## WHAT THIS TASK INVOLVES
Read the entries below and pull out each line with the string "sched".

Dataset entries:

______

-- ==== Sys2Proof/Laws/State.lean ====
section
/-! SUPPORT. What each shared update leaves of the hardware: one lemma per field per update, and for each update the field
that it sets. -/

namespace Sys2Proof.Machine

/-! ## put -/

@[simp] theorem put_board (sp : Space) (a : Nat) (bs : List Byte) (h : Hw) : (put sp a bs h).board = h.board := rfl
@[simp] theorem put_image (sp : Space) (a : Nat) (bs : List Byte) (h : Hw) : (put sp a bs h).image = h.image := rfl
@[simp] theorem put_sq (sp : Space) (a : Nat) (bs : List Byte) (h : Hw) : (put sp a bs h).sq = h.sq := rfl
@[simp] theorem put_drum (sp : Space) (a : Nat) (bs : List Byte) (h : Hw) : (put sp a bs h).drum = h.drum := rfl
@[simp] theorem put_raw (sp : Space) (a : Nat) (bs : List Byte) (h : Hw) : (put sp a bs h).raw = h.raw := rfl
@[simp] theorem put_cal (sp : Space) (a : Nat) (bs : List Byte) (h : Hw) : (put sp a bs h).cal = h.cal := rfl
@[simp] theorem put_bell (sp : Space) (a : Nat) (bs : List Byte) (h : Hw) : (put sp a bs h).bell = h.bell := rfl
@[simp] theorem put_cascade (sp : Space) (a : Nat) (bs : List Byte) (h : Hw) : (put sp a bs h).cascade = h.cascade := rfl
@[simp] theorem put_sched (sp : Space) (a : Nat) (bs : List Byte) (h : Hw) : (put sp a bs h).sched = h.sched := rfl
@[simp] theorem put_streams (sp : Space) (a : Nat) (bs : List Byte) (h : Hw) : (put sp a bs h).streams = h.streams := rfl
@[simp] theorem put_ring (sp : Space) (a : Nat) (bs : List Byte) (h : Hw) : (put sp a bs h).ring = h.ring := rfl
@[simp] theorem put_power (sp : Space) (a : Nat) (bs : List Byte) (h : Hw) : (put sp a bs h).power = h.power := rfl
@[simp] theorem put_update (sp : Space) (a : Nat) (bs : List Byte) (h : Hw) : (put sp a bs h).update = h.update := rfl
@[simp] theorem put_rvy (sp : Space) (a : Nat) (bs : List Byte) (h : Hw) : (put sp a bs h).rvy = h.rvy := rfl
@[simp] theorem put_wipe (sp : Space) (a : Nat) (bs : List Byte) (h : Hw) : (put sp a bs h).wipe = h.wipe := rfl
@[simp] theorem put_raised (sp : Space) (a : Nat) (bs : List Byte) (h : Hw) : (put sp a bs h).raised = h.raised := rfl
@[simp] theorem put_records (sp : Space) (a : Nat) (bs : List Byte) (h : Hw) : (put sp a bs h).records = h.records := rfl
@[simp] theorem put_sent (sp : Space) (a : Nat) (bs : List Byte) (h : Hw) : (put sp a bs h).sent = h.sent := rfl
@[simp] theorem put_draws (sp : Space) (a : Nat) (bs : List Byte) (h : Hw) : (put sp a bs h).draws = h.draws := rfl

/-! ## disown -/

@[simp] theorem disown_board (p : Nat) (h : Hw) : (disown p h).board = h.board := rfl
@[simp] theorem disown_image (p : Nat) (h : Hw) : (disown p h).image = h.image := rfl
@[simp] theorem disown_drum (p : Nat) (h : Hw) : (disown p h).drum = h.drum := rfl
@[simp] theorem disown_raw (p : Nat) (h : Hw) : (disown p h).raw = h.raw := rfl
@[simp] theorem disown_cal (p : Nat) (h : Hw) : (disown p h).cal = h.cal := rfl
@[simp] theorem disown_bell (p : Nat) (h : Hw) : (disown p h).bell = h.bell := rfl
@[simp] theorem disown_cascade (p : Nat) (h : Hw) : (disown p h).cascade = h.cascade := rfl
@[simp] theorem disown_sched (p : Nat) (h : Hw) : (disown p h).sched = h.sched := rfl
@[simp] theorem disown_streams (p : Nat) (h : Hw) : (disown p h).streams = h.streams := rfl
@[simp] theorem disown_ring (p : Nat) (h : Hw) : (disown p h).ring = h.ring := rfl
@[simp] theorem disown_power (p : Nat) (h : Hw) : (disown p h).power = h.power := rfl
@[simp] theorem disown_update (p : Nat) (h : Hw) : (disown p h).update = h.update := rfl
@[simp] theorem disown_rvy (p : Nat) (h : Hw) : (disown p h).rvy = h.rvy := rfl
@[simp] theorem disown_health (p : Nat) (h : Hw) : (disown p h).health = h.health := rfl
@[simp] theorem disown_writes (p : Nat) (h : Hw) : (disown p h).writes = h.writes := rfl
@[simp] theorem disown_wipe (p : Nat) (h : Hw) : (disown p h).wipe = h.wipe := rfl
@[simp] theorem disown_raised (p : Nat) (h : Hw) : (disown p h).raised = h.raised := rfl
@[simp] theorem disown_records (p : Nat) (h : Hw) : (disown p h).records = h.records := rfl
@[simp] theorem disown_sent (p : Nat) (h : Hw) : (disown p h).sent = h.sent := rfl
@[simp] theorem disown_draws (p : Nat) (h : Hw) : (disown p h).draws = h.draws := rfl

/-! ## complete -/

@[simp] theorem complete_board (r : Record) (h : Hw) : (complete r h).board = h.board := rfl
@[simp] theorem complete_image (r : Record) (h : Hw) : (complete r h).image = h.image := rfl
@[simp] theorem complete_sq (r : Record) (h : Hw) : (complete r h).sq = h.sq := rfl
@[simp] theorem complete_drum (r : Record) (h : Hw) : (complete r h).drum = h.drum := rfl
@[simp] theorem complete_raw (r : Record) (h : Hw) : (complete r h).raw = h.raw := rfl
@[simp] theorem complete_cal (r : Record) (h : Hw) : (complete r h).cal = h.cal := rfl
@[simp] theorem complete_bell (r : Record) (h : Hw) : (complete r h).bell = h.bell := rfl
@[simp] theorem complete_cascade (r : Record) (h : Hw) : (complete r h).cascade = h.cascade := rfl
@[simp] theorem complete_sched (r : Record) (h : Hw) : (complete r h).sched = h.sched := rfl
@[simp] theorem complete_streams (r : Record) (h : Hw) : (complete r h).streams = h.streams := rfl
@[simp] theorem complete_ring (r : Record) (h : Hw) : (complete r h).ring = h.ring := rfl
@[simp] theorem complete_power (r : Record) (h : Hw) : (complete r h).power = h.power := rfl
@[simp] theorem complete_update (r : Record) (h : Hw) : (complete r h).update = h.update := rfl
@[simp] theorem complete_rvy (r : Record) (h : Hw) : (complete r h).rvy = h.rvy := rfl
@[simp] theorem complete_health (r : Record) (h : Hw) : (complete r h).health = h.health := rfl
@[simp] theorem complete_writes (r : Record) (h : Hw) : (complete r h).writes = h.writes := rfl
@[simp] theorem complete_wipe (r : Record) (h : Hw) : (complete r h).wipe = h.wipe := rfl
@[simp] theorem complete_raised (r : Record) (h : Hw) : (complete r h).raised = h.raised := rfl
@[simp] theorem complete_sent (r : Record) (h : Hw) : (complete r h).sent = h.sent := rfl
@[simp] theorem complete_draws (r : Record) (h : Hw) : (complete r h).draws = h.draws := rfl

/-! ## raiseEvent -/

@[simp] theorem raiseEvent_board (st : Status) (d : Detail) (ws : List Word) (h : Hw) : (raiseEvent st d ws h).board = h.board := rfl
@[simp] theorem raiseEvent_image (st : Status) (d : Detail) (ws : List Word) (h : Hw) : (raiseEvent st d ws h).image = h.image := rfl
@[simp] theorem raiseEvent_sq (st : Status) (d : Detail) (ws : List Word) (h : Hw) : (raiseEvent st d ws h).sq = h.sq := rfl
@[simp] theorem raiseEvent_drum (st : Status) (d : Detail) (ws : List Word) (h : Hw) : (raiseEvent st d ws h).drum = h.drum := rfl
@[simp] theorem raiseEvent_raw (st : Status) (d : Detail) (ws : List Word) (h : Hw) : (raiseEvent st d ws h).raw = h.raw := rfl
@[simp] theorem raiseEvent_cal (st : Status) (d : Detail) (ws : List Word) (h : Hw) : (raiseEvent st d ws h).cal = h.cal := rfl
@[simp] theorem raiseEvent_bell (st : Status) (d : Detail) (ws : List Word) (h : Hw) : (raiseEvent st d ws h).bell = h.bell := rfl
@[simp] theorem raiseEvent_cascade (st : Status) (d : Detail) (ws : List Word) (h : Hw) : (raiseEvent st d ws h).cascade = h.cascade := rfl
@[simp] theorem raiseEvent_sched (st : Status) (d : Detail) (ws : List Word) (h : Hw) : (raiseEvent st d ws h).sched = h.sched := rfl
@[simp] theorem raiseEvent_streams (st : Status) (d : Detail) (ws : List Word) (h : Hw) : (raiseEvent st d ws h).streams = h.streams := rfl
@[simp] theorem raiseEvent_ring (st : Status) (d : Detail) (ws : List Word) (h : Hw) : (raiseEvent st d ws h).ring = h.ring := rfl
@[simp] theorem raiseEvent_power (st : Status) (d : Detail) (ws : List Word) (h : Hw) : (raiseEvent st d ws h).power = h.power := rfl
@[simp] theorem raiseEvent_update (st : Status) (d : Detail) (ws : List Word) (h : Hw) : (raiseEvent st d ws h).update = h.update := rfl
@[simp] theorem raiseEvent_rvy (st : Status) (d : Detail) (ws : List Word) (h : Hw) : (raiseEvent st d ws h).rvy = h.rvy := rfl
@[simp] theorem raiseEvent_health (st : Status) (d : Detail) (ws : List Word) (h : Hw) : (raiseEvent st d ws h).health = h.health := rfl
@[simp] theorem raiseEvent_writes (st : Status) (d : Detail) (ws : List Word) (h : Hw) : (raiseEvent st d ws h).writes = h.writes := rfl
@[simp] theorem raiseEvent_wipe (st : Status) (d : Detail) (ws : List Word) (h : Hw) : (raiseEvent st d ws h).wipe = h.wipe := rfl
@[simp] theorem raiseEvent_records (st : Status) (d : Detail) (ws : List Word) (h : Hw) : (raiseEvent st d ws h).records = h.records := rfl
@[simp] theorem raiseEvent_sent (st : Status) (d : Detail) (ws : List Word) (h : Hw) : (raiseEvent st d ws h).sent = h.sent := rfl
@[simp] theorem raiseEvent_draws (st : Status) (d : Detail) (ws : List Word) (h : Hw) : (raiseEvent st d ws h).draws = h.draws := rfl

/-! ## raiseHealth -/

@[simp] theorem raiseHealth_board (d : Detail) (a b p q : Nat) (h : Hw) : (raiseHealth d a b p q h).board = h.board := rfl
@[simp] theorem raiseHealth_image (d : Detail) (a b p q : Nat) (h : Hw) : (raiseHealth d a b p q h).image = h.image := rfl
@[simp] theorem raiseHealth_sq (d : Detail) (a b p q : Nat) (h : Hw) : (raiseHealth d a b p q h).sq = h.sq := rfl
@[simp] theorem raiseHealth_drum (d : Detail) (a b p q : Nat) (h : Hw) : (raiseHealth d a b p q h).drum = h.drum := rfl
@[simp] theorem raiseHealth_raw (d : Detail) (a b p q : Nat) (h : Hw) : (raiseHealth d a b p q h).raw = h.raw := rfl
@[simp] theorem raiseHealth_cal (d : Detail) (a b p q : Nat) (h : Hw) : (raiseHealth d a b p q h).cal = h.cal := rfl
@[simp] theorem raiseHealth_bell (d : Detail) (a b p q : Nat) (h : Hw) : (raiseHealth d a b p q h).bell = h.bell := rfl
@[simp] theorem raiseHealth_cascade (d : Detail) (a b p q : Nat) (h : Hw) : (raiseHealth d a b p q h).cascade = h.cascade := rfl
@[simp] theorem raiseHealth_sched (d : Detail) (a b p q : Nat) (h : Hw) : (raiseHealth d a b p q h).sched = h.sched := rfl
@[simp] theorem raiseHealth_streams (d : Detail) (a b p q : Nat) (h : Hw) : (raiseHealth d a b p q h).streams = h.streams := rfl
@[simp] theorem raiseHealth_ring (d : Detail) (a b p q : Nat) (h : Hw) : (raiseHealth d a b p q h).ring = h.ring := rfl
@[simp] theorem raiseHealth_power (d : Detail) (a b p q : Nat) (h : Hw) : (raiseHealth d a b p q h).power = h.power := rfl
@[simp] theorem raiseHealth_update (d : Detail) (a b p q : Nat) (h : Hw) : (raiseHealth d a b p q h).update = h.update := rfl
@[simp] theorem raiseHealth_rvy (d : Detail) (a b p q : Nat) (h : Hw) : (raiseHealth d a b p q h).rvy = h.rvy := rfl
@[simp] theorem raiseHealth_health (d : Detail) (a b p q : Nat) (h : Hw) : (raiseHealth d a b p q h).health = h.health := rfl
@[simp] theorem raiseHealth_writes (d : Detail) (a b p q : Nat) (h : Hw) : (raiseHealth d a b p q h).writes = h.writes := rfl
@[simp] theorem raiseHealth_wipe (d : Detail) (a b p q : Nat) (h : Hw) : (raiseHealth d a b p q h).wipe = h.wipe := rfl
@[simp] theorem raiseHealth_records (d : Detail) (a b p q : Nat) (h : Hw) : (raiseHealth d a b p q h).records = h.records := rfl
@[simp] theorem raiseHealth_sent (d : Detail) (a b p q : Nat) (h : Hw) : (raiseHealth d a b p q h).sent = h.sent := rfl
@[simp] theorem raiseHealth_draws (d : Detail) (a b p q : Nat) (h : Hw) : (raiseHealth d a b p q h).draws = h.draws := rfl

/-! ## raiseLog -/

@[simp] theorem raiseLog_board (a b p q : Nat) (h : Hw) : (raiseLog a b p q h).board = h.board := rfl
@[simp] theorem raiseLog_image (a b p q : Nat) (h : Hw) : (raiseLog a b p q h).image = h.image := rfl
@[simp] theorem raiseLog_sq (a b p q : Nat) (h : Hw) : (raiseLog a b p q h).sq = h.sq := rfl
@[simp] theorem raiseLog_drum (a b p q : Nat) (h : Hw) : (raiseLog a b p q h).drum = h.drum := rfl
@[simp] theorem raiseLog_raw (a b p q : Nat) (h : Hw) : (raiseLog a b p q h).raw = h.raw := rfl
@[simp] theorem raiseLog_cal (a b p q : Nat) (h : Hw) : (raiseLog a b p q h).cal = h.cal := rfl
@[simp] theorem raiseLog_bell (a b p q : Nat) (h : Hw) : (raiseLog a b p q h).bell = h.bell := rfl
@[simp] theorem raiseLog_cascade (a b p q : Nat) (h : Hw) : (raiseLog a b p q h).cascade = h.cascade := rfl
@[simp] theorem raiseLog_sched (a b p q : Nat) (h : Hw) : (raiseLog a b p q h).sched = h.sched := rfl
@[simp] theorem raiseLog_streams (a b p q : Nat) (h : Hw) : (raiseLog a b p q h).streams = h.streams := rfl
@[simp] theorem raiseLog_ring (a b p q : Nat) (h : Hw) : (raiseLog a b p q h).ring = h.ring := rfl
@[simp] theorem raiseLog_power (a b p q : Nat) (h : Hw) : (raiseLog a b p q h).power = h.power := rfl
@[simp] theorem raiseLog_update (a b p q : Nat) (h : Hw) : (raiseLog a b p q h).update = h.update := rfl
@[simp] theorem raiseLog_rvy (a b p q : Nat) (h : Hw) : (raiseLog a b p q h).rvy = h.rvy := rfl
@[simp] theorem raiseLog_health (a b p q : Nat) (h : Hw) : (raiseLog a b p q h).health = h.health := rfl
@[simp] theorem raiseLog_writes (a b p q : Nat) (h : Hw) : (raiseLog a b p q h).writes = h.writes := rfl
@[simp] theorem raiseLog_wipe (a b p q : Nat) (h : Hw) : (raiseLog a b p q h).wipe = h.wipe := rfl
@[simp] theorem raiseLog_records (a b p q : Nat) (h : Hw) : (raiseLog a b p q h).records = h.records := rfl
@[simp] theorem raiseLog_sent (a b p q : Nat) (h : Hw) : (raiseLog a b p q h).sent = h.sent := rfl
@[simp] theorem raiseLog_draws (a b p q : Nat) (h : Hw) : (raiseLog a b p q h).draws = h.draws := rfl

______

## TASK RESULT
@[simp] theorem put_sched (sp : Space) (a : Nat) (bs : List Byte) (h : Hw) : (put sp a bs h).sched = h.sched := rfl
@[simp] theorem disown_sched (p : Nat) (h : Hw) : (disown p h).sched = h.sched := rfl
@[simp] theorem complete_sched (r : Record) (h : Hw) : (complete r h).sched = h.sched := rfl
@[simp] theorem raiseEvent_sched (st : Status) (d : Detail) (ws : List Word) (h : Hw) : (raiseEvent st d ws h).sched = h.sched := rfl
@[simp] theorem raiseHealth_sched (d : Detail) (a b p q : Nat) (h : Hw) : (raiseHealth d a b p q h).sched = h.sched := rfl
@[simp] theorem raiseLog_sched (a b p q : Nat) (h : Hw) : (raiseLog a b p q h).sched = h.sched := rfl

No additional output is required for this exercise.